The Cambridge History of English and American Literature in 18 Volumes (1907–21).
Volume IV. Prose and Poetry: Sir Thomas North to Michael Drayton.

XI. John Donne.

§ 11. Religious Verses.


Of Donne’s religious verses other than the funeral elegies, the earliest, On the Annunciation and Passion falling in the same year, was written, according to the title given in more than one manuscript, in 1608. The Litany was composed in the same year as Pseudo-Martyr; and it is interesting to note that, though the Trinity is followed, in Catholic sequence, by the Virgin, the Angels, the patriarchs and so forth, there is no invocation of any of these, but only commemoration. The two sequences of sonnets, La Corona and Holy Sonnets, belong, apparently, to the early years of his ministry. One of the latter, first published by Gosse from the Westminster MS., refers to the recent death of his wife in 1617; and The Lamentations of Jeremy would appear to be a task which he set himself at the same juncture. The hymns To Christ, at the Authors last going into Germany, To God, my God in my Sickness and To God the Father were written in 1619, 1627 and 1631 respectively.   40
  There is a striking difference of theme and spirit between the “love-song weeds and satiric thorns” of Donne’s brilliant and daring youth and the hymns and sonnets of his closing years; but the fundamental resemblance is closer. All that Donne wrote, whether in verse or prose, is of a piece.
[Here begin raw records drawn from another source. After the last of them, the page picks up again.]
/-- The host record grows at its end, and by trap alone (R58). -/
theorem Effect.hostLog_added (he : Effect i s t) :
    ∃ events, t.hostLog = s.hostLog ++ events ∧ ((∀ x y z, i ≠ .trap x y z) → events = []) := by
  cases he with
  | quiet _ quiet _ _ _ =>
    obtain ⟨-, -, -, -, hostLog, -⟩ := quiet
    exact ⟨[], by simp [hostLog], fun _ => rfl⟩
  | transfer _ _ _ e _ z _ isTrap _ _ _ | handler _ e _ z _ isTrap _ _ =>
    obtain ⟨x, y, trapped⟩ := isTrap
    exact ⟨[e], rfl, fun other => absurd trapped (other x y z)⟩
  | fault _ _ | store _ _ _ _ _ | halt _ _ | output _ _ | input _ _ _ _ _ =>
    exact ⟨[], by simp, fun _ => rfl⟩

/-- Only trap uses up an answer put ready (log entry 16). -/
theorem Effect.hostReplies_eq (he : Effect i s t) (hi : ∀ x y z, i ≠ .trap x y z) :
    t.hostReplies = s.hostReplies := by
  cases he with
  | quiet _ quiet _ _ _ =>
    obtain ⟨-, -, -, -, -, -, hostReplies⟩ := quiet
    exact hostReplies
  | transfer _ _ _ _ _ z _ isTrap _ _ _ | handler _ _ _ z _ isTrap _ _ =>
    obtain ⟨x, y, trapped⟩ := isTrap
    exact absurd trapped (hi x y z)
  | fault _ _ | store _ _ _ _ _ | halt _ _ | output _ _ | input _ _ _ _ _ => rfl

end

/-! ### The obligations -/

/-- Settles O13: the zero register's two rules and the read after a write. -/
theorem registerReadAfterWrite : Obligations.RegisterReadAfterWrite :=
  ⟨readReg_zero, writeReg_zero, readReg_writeReg⟩

/-- Settles O18: `FlagsByRow` holds of every effect. -/
theorem unnamedFlagsKept : Obligations.UnnamedFlagsKept :=
  fun _ _ _ silent h => (exec_effect h).flagsByRow silent

/-- Settles O19: no effect writes beside the destinations, and only a store, trap or halt reaches memory. -/
theorem registerAndMemoryFootprint : Obligations.RegisterAndMemoryFootprint :=
  fun _ _ _ h => ⟨(exec_effect h).regsKept, (exec_effect h).mem_eq⟩

/-- Settles O20: the frames of the parameters, the input, the output, the host record and the host's
answers. -/
theorem deviceFootprint : Obligations.DeviceFootprint := by
  intro i s t h
  have he : Effect i s t := exec_effect h
  exact ⟨he.platform_eq, he.input_taken, he.output_added, he.hostLog_added, he.hostReplies_eq⟩

/-- Settles O21: every way but the register jump moves `%ip` by a multiple of 4. -/
theorem instructionPointerStaysAligned : Obligations.InstructionPointerStaysAligned :=
  fun _ _ _ aligned notJmpReg h => (exec_effect h).ipMoved.aligned notJmpReg aligned

/-- Settles O15: at reset the memory lists no byte and the host record no exchange. -/
theorem resetHasInvariant : Obligations.ResetHasInvariant :=
  ⟨rfl, fun _ recorded => absurd recorded List.not_mem_nil⟩

end Sys2Proof.Machine
end

section
/-! Proofs about memory (spec/20_memory.md): the canonical form that every step keeps (R40, R44), bytes that do
not exist (R53), the fetch (R45, R52, R57), big-endian values in memory (R42, R43), the effective addresses (R47
to R49), and the accesses of trap (R148, R151, R155). What a step can do is read off `step_cases` and `Effect`. -/

namespace Sys2Proof.Machine

/-! ### The invariant -/

section
variable {i : Instr} {s t : State}

/-- Every way an instruction can change memory keeps the canonical form. -/
theorem Effect.mem_wf (he : Effect i s t) (hm : s.mem.wf = true) : t.mem.wf = true := by
  cases he with
  | quiet _ quiet _ _ _ => rw [quiet.1]; exact hm
  | fault _ _ | output _ _ | input _ _ _ _ _ => exact hm
  | store a _ _ _ _ | transfer a _ _ _ _ _ _ _ _ _ _ => exact Memory.wf_writeBytes hm a _
  | halt c _ => exact wf_haltedMemory hm c
  | handler cs _ _ _ _ _ _ _ => exact Memory.wf_writeCells hm cs

/-- The one exchange that a trap adds to the record is within the host's contract (R149, R150). -/
theorem Effect.hostLog_withinContract (he : Effect i s t) (hl : ∀ e ∈ s.hostLog, HostEvent.WithinContract e) :
    ∀ e ∈ t.hostLog, HostEvent.WithinContract e := by
  cases he with
  | quiet _ quiet _ _ _ =>
    obtain ⟨-, -, -, -, hostLog, -⟩ := quiet
    rw [hostLog]; exact hl
  | fault _ _ | store _ _ _ _ _ | halt _ _ | output _ _ | input _ _ _ _ _ => exact hl
  | transfer _ _ _ e _ _ _ _ _ _ within | handler _ e _ _ _ _ _ within =>
    intro recorded mem
    rcases List.mem_append.1 mem with old | new
    · exact hl recorded old
    · rw [List.mem_singleton.1 new]; exact within

/-- An instruction keeps the invariant, in every state. -/
theorem Effect.inv (he : Effect i s t) (hs : s.Inv) : t.Inv :=
  ⟨he.mem_wf hs.1, he.hostLog_withinContract hs.2⟩

end

/-- Settles O16: a fault of the fetch changes the run status alone, and every instruction keeps the invariant. -/
theorem stepKeepsInvariant : Obligations.StepKeepsInvariant := by
  intro s t inv h
  obtain ⟨-, ⟨f, -, faulted⟩ | ⟨i, -, executed⟩⟩ := step_cases h
  · rw [faulted]; exact inv
  · exact (exec_effect executed).inv inv

/-! ### The fetch -/

/-- A fetch or decode fault is what the step of a running machine raises (R311). -/
theorem step_of_fetchInstr_error {s : State} {f : RaisedFault} (hs : s.status = .running)
    (hf : s.fetchInstr = .error f) : step s = .next (s.raise f) := by
  simp [step, hs, hf]

/-- The step of a running machine is the meaning of the instruction fetched (R311). -/
theorem step_of_fetchInstr_ok {s : State} {i : Instr} (hs : s.status = .running)
    (hi : s.fetchInstr = .ok i) : step s = exec i s := by
  simp [step, hs, hi]

/-- A fetch asks for alignment first (R52, R310). -/
theorem fetchInstr_of_misaligned {s : State} (h : s.ip.toNat % 4 ≠ 0) :
    s.fetchInstr = .error (.alignmentFault s.ip) := by
  simp [State.fetchInstr, State.fetchBytes, h]

/-- An aligned fetch asks for its four bytes to exist (R53, R310). -/
theorem fetchInstr_of_absent {s : State} (h : s.ip.toNat % 4 = 0) (ha : s.platform.admits s.ip 4 = false) :
    s.fetchInstr = .error (.memoryAccessFault s.ip) := by
  simp [State.fetchInstr, State.fetchBytes, h, ha]

/-- A good fetch gives the instruction that the four bytes at `%ip` decode to (R45, R79). -/
theorem fetchInstr_of_decode {s : State} {i : Instr} {rest : List Byte} (hc : s.CanFetch)
    (hd : decode (s.mem.readBytes s.ip 4) = .ok (i, rest)) : s.fetchInstr = .ok i := by
  obtain ⟨-, aligned, admitted⟩ := hc
  simp [State.fetchInstr, State.fetchBytes, aligned, admitted, hd]

/-- The step of a machine with a good fetch is the meaning of what its four bytes decode to (R311). -/
theorem step_of_decode {s : State} {i : Instr} {rest : List Byte} (hc : s.CanFetch)
    (hd : decode (s.mem.readBytes s.ip 4) = .ok (i, rest)) : step s = exec i s :=
  step_of_fetchInstr_ok hc.1 (fetchInstr_of_decode hc hd)

/-- The four bytes at `%ip`, as a fetch reads them. -/
theorem State.WordAtIp.readBytes_eq {s : State} {op x y z : Byte} (hw : s.WordAtIp op x y z) :
    s.mem.readBytes s.ip 4 = [op, x, y, z] := by
  obtain ⟨rfl, rfl, rfl, rfl⟩ := hw
  have two : s.ip + 1 + 1 = s.ip + 2 := BitVec.add_assoc ..
  have three : s.ip + 2 + 1 = s.ip + 3 := BitVec.add_assoc ..
  simp only [Memory.readBytes, two, three]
The same intense and subtle spirit which, in the songs and elegies, analysed the experiences of passion is at work in the latter on a different experience. To be didactic is never the first intention of Donne’s religious poems, but, rather, to express himself, to analyse and lay bare his own moods of agitation, of aspiration and of humiliation in the quest of God, and the surrender of his soul to Him. The same erudite and surprising imagery, the same passionate, reasoning strain, meets us in both.
       
Is the Pacific sea my home? Or are
The Eastern riches? Is Jersualem?
Anyan, and Magellan, and Gibraltar,
All straits (and none but straits) are ways to them
Whether where Japhet dwelt, or Ham, or Shem.
The poet who, in the sincerities of a sick-bed confession, can spin such ingenious webs for his thought is one of those who, like Baudelaire, are “naturally artificial; for them simplicity would be affectation.” And as Donne is the first of the “metaphysical” love poets, he is, likewise, the first of the introspective, Anglican, religious poets of the seventeenth century. Elizabethan, and a good deal of Jacobean, religious poetry is didactic in tone and intention, and, when not, like Southwell’s, Romanist, is protestant and Calvinist but not distinctively Anglican. With Donne, appears for the first time in poetry a passionate attachment to those Catholic elements in Anglicanism which, repressed and neglected, had never entirely disappeared; and, from Donne, Herbert and his disciples inherited the intensely personal and introspective tone to which the didactic is subordinated, which makes a lyric in The Temple, even if it be a sermon, also, and primarily, a confession or a prayer; a tone which reached its highest lyrical level in the ecstatic outpourings of Crashaw.